Environmental fear-mongers like to portray a world that was once clean and pristine and has been steadily and progressively destroyed by the acts of man. The only way to stop this on-going destruction is to halt further advancements and return to a more “natural” state even if that means leaving millions (if not billions) of people behind in poverty. The latter is usually not stated so clearly of course.
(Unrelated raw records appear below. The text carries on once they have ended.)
-- ==== Sys2Proof/Machine/Brg.lean ====
section
/-! DEFINITION. The CompactPCI bridge (13, R295 to R313). -/

namespace Sys2Proof.Machine

/-! ## Posted writes (R301, R302, R310) -/

/-- Sends something. -/
def State.send (s : State) (o : Out) : State := { s with out := o :: s.out }

/-- The entry at the head of the posted buffer leaves: the delayed reads behind it come one nearer (R303). -/
def State.postedPop (s : State) : State :=
  let slots := s.brg.slots.map fun d => d.map fun x => { x with ahead := x.ahead - 1 }
  { s with brg := { s.brg with posted := s.brg.posted.tail, slots := slots } }

/-- The bus is granted to one of the cards whose REQ# lines `reqs` shows and whose SLOTEN bit is 1: the next in round-robin order. -/
def State.nextCard (s : State) (reqs : BitVec 7) : Option (Fin 7) :=
  ((List.finRange 7).map fun i => s.brg.rr + 1 + i).find? fun k => reqs.getLsbD k.val && s.bit R.BRG.CFG.SLOTEN k.val

/-- The bridge has a request of its own pending: a posted entry, or a delayed read with no posted entry ahead of it. -/
def State.bridgeAsks (s : State) : Bool :=
  !s.brg.posted.isEmpty || s.brg.slots.toList.any fun d => d.any fun x => x.ahead = 0 && !x.gone

/-- Arbitration (R296): the card that is granted the bus, or none for the bridge, on which it is also parked. -/
def State.grant (s : State) (reqs : BitVec 7) : Option (Fin 7) := if s.brg.cardLast && s.bridgeAsks then none else s.nextCard reqs

/-- The bridge is granted: no card asks, or the last transaction was a card's. -/
def State.bridgeGranted (s : State) (reqs : BitVec 7) : Bool := (s.grant reqs).isNone

/-- The last transaction was the bridge's own. -/
def State.bridgeRan (s : State) : State := { s with brg := { s.brg with cardLast := false } }

/-- The last transaction was that of the card in slot `k` + 2. -/
def State.cardRan (s : State) (k : Fin 7) : State := { s with brg := { s.brg with cardLast := true, rr := k } }

/-- An address lies in the range of a base address register. -/
def barCovers (b : Bar) (addr : W32) : Bool := decide (b.base ≤ addr.toNat) && decide (addr.toNat < b.base + b.size)

/-- An address belongs to a card of the card map that is missing or differs. -/
def State.cardGone (s : State) (addr : W32) : Bool :=
  s.prog.any fun p => p.cards.any fun c => s.brg.mis.contains c.slot && c.bars.any fun b => barCovers b addr

/-- How an access ends: at an address of a card that is missing or differs in master abort (R298). -/
def State.busEnd (s : State) (addr : W32) (how : BusEnd) : BusEnd := if s.cardGone addr then .masterAbort else how

/-- POSTED_WRITE_COMPLETE: the head entry ends on the bus, or is recorded with cause 1, 2 or 3, or stays to be repeated after retry (R302, R311). `reqs` are
the cards' REQ# lines. -/
def execPostedWriteComplete (how : BusEnd) (reqs : BitVec 7) (s : State) : Host.Outcome State Fault Refusal :=
  s.whilePowered (if s.get R.BRG.STATUS.HOLD = 0 ∨ s.brg.rst ∨ !s.bridgeGranted reqs then s else
    match s.brg.posted with
    | [] => s
    | p :: _ =>
      let t := s.postedPop.bridgeRan
      match s.busEnd p.addr how with
      | .ok _ => t.send (.pciWrite p.addr p.data p.be)
      | .masterAbort => t.pwRecord 1 p
      | .targetAbort => t.pwRecord 2 p
      | .parity => t.pwRecord 3 p
      | .retry => s.bridgeRan)

/-- POSTED_WRITE_DISCARD: the head entry's timer expires: cause 4. -/
def execPostedWriteDiscard (s : State) : Host.Outcome State Fault Refusal :=
  s.whilePowered (match s.brg.posted with
    | [] => s
    | p :: _ => s.postedPop.pwRecord 4 p)

/-! ## Delayed reads (R303, R304) -/

/-- What a copy that waits for slot `j` (`none`: for any slot) will load: register, address, size, sign. -/
def Stall.waitsFor (w : Stall) (j : Option Nat) : Option (GReg × Nat × Nat × Bool) :=
  match w with
  | .read slot gd a n signed => if j = some slot then some (gd, a, n, signed) else none
  | .noSlot gd a n signed => if j.isNone then some (gd, a, n, signed) else none
  | .bufferFull => none

/-- The copy of engine `e` of a channel that waits for slot `j`, or for any, receives its answer: the data, or exception 0x10, with the address that this
copy formed (R145). -/
def Chan.answer (c : Chan) (s : State) (e : Eng) (j : Option Nat) (data : Option Word) : Chan × List Close :=
  match c.eng[e].stall.bind fun w => w.waitsFor j with
  | some (gd, a, n, signed) =>
    let c1 := { c with eng := c.eng.set e { c.eng[e] with stall := none } }
    match data with
    | some d =>
      c1.step s e true 4 2 (BitVec.ofNat 64 (d.toNat % 2 ^ (8 * n))) fun v w =>
        .ok { w with
          x := (w.x.setG gd (loadExt v.shared n signed)).adv 4
          items := w.items ++ [itemRead a v.shared] }
    | none => c1.step s e true 4 2 0 fun _ _ => raise 0x10 a
  | none => (c, [])

/-- A requester receives its answer; an error response sets RDERR and is counted. An engine's data pass through the capture stage and the delay
registers (R142, R143); a steward core receives a word, or nothing as its error status. -/
def State.answerTo (s : State) (req : DrReq) (j : Option Nat) (data : Option Word) : State :=
  let s1 := if data.isNone then s.readError else s
  match req with
  | .eng e =>
    let s2 := match data with
      | some d => s1.distribute d
      | none => s1
    s2.onEngine e fun ch c => c.answer s2 e j (data.map fun d => s2.received ch d)
  | .core _ => { s1 with resp := data.map fun d => d.truncate 32 }

/-- A slot that is freed goes to the read that has waited longest. -/
def State.freeDr (s : State) (j : Fin 8) : State :=
  let s1 := { s with brg := { s.brg with slots := s.brg.slots.set j none } }
  match s.brg.waits with
  | [] => s1
  | w :: rest =>
    let s2 := { s1 with brg := { s1.brg with waits := rest } }.enterSlot j w
    match w.req with
    | .core _ => s2
    | .eng e => s2.mapCh (fun _ => true) fun c =>
      match c.eng[e].stall with
      | some (.noSlot gd a n signed) => { c with eng := c.eng.set e { c.eng[e] with stall := some (.read j.val gd a n signed) } }
      | _ => c

/-- The requester of slot `j` receives its answer and the slot is freed. -/
def State.answerRead (s : State) (j : Fin 8) (d : DrSlot) (data : Option Word) : State := (s.answerTo d.req (some j.val) data).freeDr j

/-- A slot ends without its requester: dropped and counted (R304). -/
def State.dropRead (s : State) (j : Fin 8) : State :=
  ((s.flag R.BRG.FLAG.RDDISC).incSat R.BRG.DISCCNT.COUNT).freeDr j

/-! ## The exchange area (R306 to R308) -/

/-- The HOME 4 signals of the leading channel that bytes at the given offsets touch. -/
def State.touched (s : State) (bytes : List (Nat × Byte)) : List Nat :=
  (s.ch s.leadCh).dir.filterMap fun p =>
    if p.2.type != 0 && p.2.home = 4 &&
        bytes.any fun b => decide (p.2.w1.toNat ≤ b.1) && decide (b.1 < p.2.w1.toNat + p.2.size) then some p.1 else none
The reality is that the environment hasn’t been on a constant path to inevitable destruction and in fact in many areas we’re in far better shape today than we were thirty or forty years ago. We don’t need to give up the trappings of modern civilization or prevent those in less developed countries from one day enjoying them. With advances in technology we can continue to produce more of what we need while using less resources. Things have gotten better and they will in the future if we don’t overreact to overhyped fears of impending catastrophe and give up on one of our greatest attributes: our ability to innovate and adapt.